Seems convincing—but different researchers get different results. One study found that seven-year-old boys’ performance on a mental rotation—a measure of spatial reasoning or “systemizing”—was not correlated with fetal testosterone levels. Another study found that four-year-old children’s abilities to copy a block structure, count and sort did not increase with levels of amniotic testosterone—and for girls, it actually decreased.

Do male newborns' interest in mobiles mean they're wired for systemizing?

If you want to figure out whether something is hardwired, testing unsocialized babies is your best bet. Jennifer Connellan, a student of Baron-Cohen, presented a hundred newborns with two stimuli: a mobile (to represent an interest in systems) or her own face (a stand-in for an interest in empathy) and filmed the babies’ responses. When she and her team analyzed the videos, they found that the male babies spent more time looking at the mobile than did the females, while all the babies spent about the same amount of time looking at her face.

When two psychologists with a different agenda repeated the experiment, they got correspondingly different results. Leeb and Rejskind conducted the same studywith a few tweaks—most importantly, ensuring that the experimenters would not know the sex of the babies. (For example, they dressed the babies in gender-neutral outfits and separated the babies from their mothers to minimize the risk that the experimenters would hear the babies’ names.) In this study, no gender differences were found in the amount of time the newborns spent looking at each stimulus—though gender differences did exist in the follow-up study three to four months later. They conclude that “experimenter expectancy effects” can explain the differences Connellan found; perhaps she unconsciously opened her eyes wider and engaged the baby more when it was female.

Does the size of one part of the brain mean that women are better at nurturing?
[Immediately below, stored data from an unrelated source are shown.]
/-- Settles O35: the framer is idle, so the step is the client's, whose command is answered at once. -/
theorem endedBlockIsSilent : Obligations.EndedBlockIsSilent := by
  intro s t hs he hn h
  have hidle := hs.endedIdle he
  obtain ⟨-, ⟨hp, -⟩ | ⟨hp, -⟩ | ⟨-, hp, -⟩ | ⟨-, hp, -⟩ | ⟨-, -, c, rfl | hc⟩⟩ := step_cases h
  · exact absurd hp hn.1
  · exact absurd hp hn.2
  · simp [hidle] at hp
  · simp [hidle] at hp
  · exact ⟨rfl, rfl, he, rfl, rfl⟩
  · obtain ⟨r, d, rfl⟩ := hc.of_ended he
    exact ⟨rfl, rfl, he, rfl, rfl⟩

/-! ## The bus (R13, R27, R133) -/

theorem inFrame_idle {s : State} (h : s.fr.phase = .idle) : s.inFrame = false := by simp [State.inFrame, h]

theorem inFrame_inflight {s : State} (h : s.fr.phase ≠ .idle) : s.inFrame = decide (s.fr.pos ≠ 0) := by
  cases hp : s.fr.phase with
  | idle => exact absurd hp h
  | poll => simp [State.inFrame, hp]
  | body => simp [State.inFrame, hp]

/-- What a step with no reset does on the bus: nothing, or one event in its place. -/
inductive BusMove (s t : State) : Prop
  | silent (ht : t.trace = s.trace) (hsel : t.sel = s.sel) (hf : t.inFrame = s.inFrame)
  | selects (hf : s.inFrame = false) (ht : t.trace = s.trace ++ [.sel]) (hsel : t.sel = true) (hf' : t.inFrame = true)
  | exchanges (tx rx : Byte) (hf : s.inFrame = true) (ht : t.trace = s.trace ++ [.xfer tx rx]) (hsel : t.sel = s.sel)
      (hf' : t.inFrame = true)
  | releases (hf : s.inFrame = true) (ht : t.trace = s.trace ++ [.unsel]) (hsel : t.sel = false) (hf' : t.inFrame = false)

theorem PollMove.busMove {s t : State} (hp : s.fr.phase = .poll) (h : PollMove s t) : BusMove s t := by
  cases h with
  | spent hpos hb => exact .silent rfl rfl (by simp [State.inFrame, hp, hpos])
  | selects hpos hb => exact .selects (by simp [State.inFrame, hp, hpos]) rfl rfl (by simp [State.inFrame, hp])
  | asks hpos => exact .exchanges _ _ (by simp [State.inFrame, hp, hpos]) rfl rfl (by simp [State.inFrame, hp])
  | samples hpos => exact .exchanges _ _ (by simp [State.inFrame, hp, hpos]) rfl rfl (by simp [State.inFrame, hp])
  | tests hpos =>
    refine .releases ?_ rfl rfl ?_
    · simp [State.inFrame, hp]; omega
    · simp [inFrame_inflight]

theorem bodyStep_busMove {s : State} (hp : s.fr.phase = .body) : BusMove s (bodyStep s) := by
  obtain ⟨hpos, h⟩ | ⟨b, ts, n, rx, hpos, h⟩ | ⟨hpos, -, -, -, h⟩ := bodyStep_cases s <;> rw [h]
  · exact .selects (by simp [State.inFrame, hp, hpos]) rfl rfl (by simp [State.inFrame, hp])
  · exact .exchanges b (chipReply s) (by simp [State.inFrame, hp]; omega) rfl rfl (by simp [State.inFrame, hp])
  · exact .releases (by simp [State.inFrame, hp]; omega) rfl rfl (by simp [State.inFrame])

theorem Presented.busMove {s t : State} (hp : s.fr.phase = .idle) (h : Presented s t) : BusMove s t := by
  cases h with
  | answered r d => exact .silent rfl rfl rfl
  | status he => exact .silent rfl rfl (by rw [inFrame_idle hp]; rfl)
  | addressed cmd opc wire ndummy tx nrx he hv hc => exact .silent rfl rfl (by rw [inFrame_idle hp]; rfl)
  | committed row he hv hr => exact .silent rfl rfl rfl
  | ended he => exact .silent rfl rfl rfl

/-- The client and the reset input are not on the bus. -/
theorem BusMove.congr_left {s s' t : State} (ht : s'.trace = s.trace) (hsel : s'.sel = s.sel) (hf : s'.inFrame = s.inFrame)
    (h : BusMove s' t) : BusMove s t := by
  cases h with
  | silent h1 h2 h3 => exact .silent (h1.trans ht) (h2.trans hsel) (h3.trans hf)
  | selects h1 h2 h3 h4 => exact .selects (hf ▸ h1) (ht ▸ h2) h3 h4
  | exchanges tx rx h1 h2 h3 h4 => exact .exchanges tx rx (hf ▸ h1) (ht ▸ h2) (h3.trans hsel) h4
  | releases h1 h2 h3 h4 => exact .releases (hf ▸ h1) (ht ▸ h2) h3 h4

/-- What a step does on the bus. -/
theorem step_onBus {s t : State} (h : step s = .next t) : BusMove s t
    ∨ (s.pins.head? = some .reset ∧ t = resetInput (nextPins s))
    ∨ (s.pins.head? = some .powerCycle ∧ t = powerCycle (nextPins s)) := by
  have hpins : ∀ {u}, BusMove (nextPins s) u → BusMove s u := .congr_left rfl rfl rfl
  obtain ⟨-, hr | hr | ⟨-, hp, rfl⟩ | ⟨-, hp, rfl⟩ | ⟨-, hp, c, rfl | hc⟩⟩ := step_cases h
  · exact .inr (.inl hr)
  · exact .inr (.inr hr)
  · exact .inl (hpins ((pollStep_move _).busMove hp))
  · exact .inl (hpins (bodyStep_busMove hp))
  · exact .inl (.silent rfl rfl rfl)
  · exact .inl (hpins (BusMove.congr_left (s' := withClient c (nextPins s)) rfl rfl rfl (hc.busMove hp)))

theorem BusMove.trace {s t : State} (h : BusMove s t) : ∃ es : List BusEvent, es.length ≤ 1 ∧ t.trace = s.trace ++ es := by
  cases h with
  | silent ht => exact ⟨[], Nat.zero_le _, by rw [ht, List.append_nil]⟩
  | selects hf ht => exact ⟨_, le_rfl, ht⟩
  | exchanges tx rx hf ht => exact ⟨_, le_rfl, ht⟩
  | releases hf ht => exact ⟨_, le_rfl, ht⟩

/-- Settles O32: a step makes one move on the bus, or resets the block, which at most releases it (R231) and at a power cycle
has no event (R232). -/
theorem traceGrowsByAtMostOneEvent : Obligations.TraceGrowsByAtMostOneEvent := by
  intro s t h
  refine ⟨?_, step_cfg_pins h⟩
  obtain hmove | ⟨-, rfl⟩ | ⟨-, rfl⟩ := step_onBus h
  · exact hmove.trace
  · exact ⟨_, by split <;> simp, resetInput_trace _⟩
  · exact ⟨[], Nat.zero_le _, (List.append_nil _).symm⟩

/-- One more event is read from where the trace before it ends. -/
theorem scanTrace_concat (inside : Bool) (es : List BusEvent) (e : BusEvent) :
    scanTrace inside (es ++ [e]) = (scanTrace inside es).bind fun b => scanTrace b [e] := by
  induction es generalizing inside with
  | nil => rfl
  | cons x es ih => cases inside <;> cases x <;> simp [scanTrace, ih]

theorem BusMove.sel_eq {s t : State} (h : BusMove s t) (hs : s.sel = s.inFrame) : t.sel = t.inFrame := by
  cases h with
  | silent ht hsel hf => rw [hsel, hf, hs]
  | selects hf ht hsel hf' => rw [hsel, hf']
  | exchanges tx rx hf ht hsel hf' => rw [hsel, hs, hf, hf']
  | releases hf ht hsel hf' => rw [hsel, hf']

theorem BusMove.busDiscipline {s t : State} (h : BusMove s t) (hs : BusDiscipline s) : BusDiscipline t := by
  obtain ⟨hsel, hscan⟩ := hs
  refine ⟨h.sel_eq hsel, ?_⟩
  cases h with
  | silent ht hsel' hf => rw [ht, hsel', hscan]
  | selects hf ht hsel' hf' => rw [ht, scanTrace_concat, hscan, hsel, hf, hsel']; rfl
  | exchanges tx rx hf ht hsel' hf' => rw [ht, scanTrace_concat, hscan, hsel', hsel, hf]; rfl
  | releases hf ht hsel' hf' => rw [ht, scanTrace_concat, hscan, hsel, hf, hsel']; rfl

/-- R231: a bus that the reset finds open is closed by its one `UNSEL`. -/
theorem resetInput_busDiscipline {s : State} (h : BusDiscipline s) : BusDiscipline (resetInput s) := by
  refine ⟨rfl, ?_⟩
  rw [resetInput_trace]
  cases hsel : s.sel with
  | false => simpa [hsel, resetInput] using h.2
  | true =>
    rw [if_pos rfl, scanTrace_concat, h.2, hsel]
    rfl

/-- Settles O36: a move on the bus keeps both parts, and after a reset chip-select is released and no frame is open. -/
theorem stepKeepsBusDiscipline : Obligations.StepKeepsBusDiscipline := by
  intro s t h
  obtain hmove | ⟨-, rfl⟩ | ⟨hp, rfl⟩ := step_onBus h
  · exact ⟨hmove.sel_eq, fun _ => hmove.busDiscipline⟩
  · exact ⟨fun _ => rfl, fun _ hs => resetInput_busDiscipline (s := nextPins s) hs⟩
  · exact ⟨fun _ => rfl, fun hn => absurd hp hn⟩

/-! ## What the registers keep among themselves (R26, R30, R31, R160) -/

/-- With no command in flight only the committed row and the budget are left to say. -/
theorem coherent_of_idle {s : State} (hrow : s.geom.valid = true → s.geom.toGeometry ∈ s.cfg.geomTable)
    (hidle : s.fr.phase = .idle) (hpolls : ∀ b, s.cfg.pollBudget = some b → s.polls ≤ b) : Coherent s where
  committedRow := hrow
  endedIdle _ := hidle
  uncommittedStatus _ h := absurd hidle h
  pollPosition h := by simp [hidle] at h
  noResponseInFlight h := absurd hidle h
  pollsWithinBudget b hb := ⟨hpolls b hb, fun h => by simp [hidle] at h⟩

theorem coherent_of_reset {s : State} (hgeom : s.geom = GeomReg.reset) (hfr : s.fr = Framer.reset) (hpolls : s.polls = 0) :
    Coherent s :=
  coherent_of_idle (by simp [hgeom, GeomReg.reset]) (by simp [hfr, Framer.reset]) (by simp [hpolls])

theorem Coherent.polls_le {s : State} (h : Coherent s) (b : Nat) (hb : s.cfg.pollBudget = some b) : s.polls ≤ b :=
  (h.pollsWithinBudget b hb).1

theorem Coherent.pollMove {s t : State} (h : Coherent s) (hp : s.fr.phase = .poll) (hmove : PollMove s t) : Coherent t := by
  obtain ⟨hcmd, -⟩ := h.pollPosition hp
  have hinflight : s.fr.phase ≠ .idle := by simp [hp]
  cases hmove with
  | spent hpos hb => exact coherent_of_idle h.committedRow rfl h.polls_le
  | selects hpos hb =>
    have hleft : ∀ b, s.cfg.pollBudget = some b → s.polls < b := fun b hb' =>
      lt_of_le_of_ne (h.polls_le b hb') fun heq => hb (heq ▸ hb')
    exact { h with
      pollPosition := fun _ => ⟨hcmd, by simp [hpos]⟩
      pollsWithinBudget := fun b hb' => ⟨h.polls_le b hb', fun _ _ => hleft b hb'⟩ }
  | asks hpos =>
    exact { h with
      pollPosition := fun _ => ⟨hcmd, by simp [hpos]⟩
      pollsWithinBudget := fun b hb => ⟨h.polls_le b hb, fun _ _ => (h.pollsWithinBudget b hb).2 hp (by omega)⟩ }
  | samples hpos =>
    exact { h with
      pollPosition := fun _ => ⟨hcmd, by simp [hpos]⟩
      pollsWithinBudget := fun b hb => ⟨h.polls_le b hb, fun _ _ => (h.pollsWithinBudget b hb).2 hp (by omega)⟩ }
  | tests hpos =>
    exact {
      committedRow := h.committedRow
      endedIdle := fun he => absurd (h.endedIdle he) hinflight
      uncommittedStatus := fun hv _ => h.uncommittedStatus hv hinflight
      pollPosition := fun _ => ⟨hcmd, Nat.zero_le _⟩
      noResponseInFlight := fun _ => h.noResponseInFlight hinflight
      pollsWithinBudget := fun b hb => ⟨(h.pollsWithinBudget b hb).2 hp (by omega), fun _ h0 => absurd rfl h0⟩ }

theorem Coherent.bodyStep {s : State} (h : Coherent s) (hp : s.fr.phase = .body) : Coherent (bodyStep s) := by
  have hnotPoll : s.fr.phase ≠ .poll := by simp [hp]
  obtain ⟨-, hstep⟩ | ⟨b, ts, n, rx, -, hstep⟩ | ⟨-, -, -, -, hstep⟩ := bodyStep_cases s <;> rw [hstep]
  · exact { h with
      pollPosition := fun hpoll => absurd hpoll hnotPoll
      pollsWithinBudget := fun b hb => ⟨h.polls_le b hb, fun hpoll => absurd hpoll hnotPoll⟩ }
  · exact { h with
      pollPosition := fun hpoll => absurd hpoll hnotPoll
      pollsWithinBudget := fun b hb => ⟨h.polls_le b hb, fun hpoll => absurd hpoll hnotPoll⟩ }
  · exact coherent_of_idle h.committedRow rfl h.polls_le

theorem Coherent.presented {s t : State} (h : Coherent s) (hidle : s.fr.phase = .idle) (hpres : Presented s t) :
    Coherent t := by
  cases hpres with
  | answered r d => exact coherent_of_idle h.committedRow hidle h.polls_le
  | status he =>
    exact {
      committedRow := h.committedRow
      endedIdle := fun he' => by simp [he] at he'
      uncommittedStatus := fun _ _ => rfl
      pollPosition := nofun
      noResponseInFlight := fun _ => rfl
      pollsWithinBudget := fun b _ => ⟨Nat.zero_le b, nofun⟩ }
  | addressed cmd opc wire ndummy tx nrx he hv hc =>
    exact {
      committedRow := h.committedRow
      endedIdle := fun he' => by simp [he] at he'
      uncommittedStatus := fun hv' => by simp [hv] at hv'
      pollPosition := fun _ => ⟨hc, Nat.zero_le _⟩
      noResponseInFlight := fun _ => rfl
      pollsWithinBudget := fun b _ => ⟨Nat.zero_le b, fun _ h0 => absurd rfl h0⟩ }
  | committed row he hv hr => exact coherent_of_idle (fun _ => hr) hidle h.polls_le
  | ended he => exact coherent_of_idle h.committedRow hidle h.polls_le

/-- Settles O37. -/
theorem stepKeepsCoherence : Obligations.StepKeepsCoherence := by
  intro s t hs h
  have hs' : Coherent (nextPins s) := { hs with }
  obtain ⟨-, ⟨-, rfl⟩ | ⟨-, rfl⟩ | ⟨-, hp, rfl⟩ | ⟨-, hp, rfl⟩ | ⟨-, hp, c, rfl | hc⟩⟩ := step_cases h
  · exact coherent_of_reset rfl rfl rfl
  · exact coherent_of_reset rfl rfl rfl
  · exact hs'.pollMove hp (pollStep_move _)
  · exact hs'.bodyStep hp
  · exact { hs with }
  · exact Coherent.presented (s := withClient c (nextPins s)) { hs with } hp hc

/-! ## A body frame begins only after a ready status frame (R68, R131) -/

/-- Nothing is asked of a state in which no status frame is open and no body frame is about to begin. -/
theorem readyBeforeBody_of_outside {s : State} (hpoll : s.fr.phase = .poll → s.fr.pos = 0)
    (hbody : s.fr.phase = .body → s.fr.pos = 0 → s.fr.cmd = .statusRead) : ReadyBeforeBody s := by
  refine ⟨fun hp => ?_, fun hp h0 hc => absurd (hbody hp h0) hc⟩
  have h0 := hpoll hp
  exact ⟨fun h => by omega, fun h => by omega, fun h => by omega⟩

theorem readyBeforeBody_of_idle {s : State} (h : s.fr.phase = .idle) : ReadyBeforeBody s :=
  readyBeforeBody_of_outside (by simp [h]) (by simp [h])

theorem ReadyBeforeBody.pollMove {s t : State} (h : ReadyBeforeBody s) (hp : s.fr.phase = .poll) (hmove : PollMove s t) :
    ReadyBeforeBody t := by
  obtain ⟨hselected, hasked, hsampled⟩ := h.1 hp
  cases hmove with
  | spent hpos hb => exact readyBeforeBody_of_idle rfl
  | selects hpos hb =>
    refine ⟨fun _ => ⟨fun _ => ⟨s.trace, rfl⟩, ?_, ?_⟩, ?_⟩ <;> simp [hpos, hp]
  | asks hpos =>
    obtain ⟨before, htrace⟩ := hselected hpos
    refine ⟨fun _ => ⟨?_, fun _ => ⟨before, chipReply s, ?_⟩, ?_⟩, ?_⟩ <;> simp [hpos, hp, htrace]
  | samples hpos =>
    obtain ⟨before, ignored, htrace⟩ := hasked hpos
    refine ⟨fun _ => ⟨?_, ?_, fun _ => ⟨before, ignored, ?_⟩⟩, ?_⟩ <;> simp [hpos, hp, htrace]
  | tests hpos =>
    obtain ⟨before, ignored, htrace⟩ := hsampled hpos
    refine ⟨fun _ => ⟨nofun, nofun, nofun⟩, fun hready _ _ => ⟨before, ignored, s.fr.sample, ?_, ?_⟩⟩
    · simp [htrace]
    · exact (phaseAfter_body ..).1 hready

theorem bodyStep_readyBeforeBody {s : State} (hp : s.fr.phase = .body) : ReadyBeforeBody (bodyStep s) := by
  obtain ⟨-, hstep⟩ | ⟨b, ts, n, rx, -, hstep⟩ | ⟨-, -, -, -, hstep⟩ := bodyStep_cases s <;> rw [hstep]
  · exact readyBeforeBody_of_outside (by simp [hp]) (by simp)
  · exact readyBeforeBody_of_outside (by simp [hp]) (by simp)
  · exact readyBeforeBody_of_idle rfl

theorem Presented.readyBeforeBody {s t : State} (h : Presented s t) (hidle : s.fr.phase = .idle) : ReadyBeforeBody t := by
  cases h with
  | answered r d => exact readyBeforeBody_of_idle hidle
  | status he => exact readyBeforeBody_of_outside nofun fun _ _ => rfl
  | addressed cmd opc wire ndummy tx nrx he hv hc => exact readyBeforeBody_of_outside (fun _ => rfl) nofun
  | committed row he hv hr => exact readyBeforeBody_of_idle hidle
  | ended he => exact readyBeforeBody_of_idle hidle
One study by researchers at the University of Iowa, found that the straight gyrus (SG), an area of the brain thought to be related to social cognition and interpersonal awareness, was proportionally larger in adult women than in adult men. They also found a correlation between SG size in both men and women and scores on a widely used test of social cognition, from which they concluded that women, perhaps because of their role in child-bearing, are naturally better-suited to nurturing.

But when the same team carried out the same experiment on children, they ended up poking a hole in their own theory: They found that, in children, the SG was actually proportionally larger in boys than girls—and that, for children, the same test of social cognition was inversely correlated with SG size.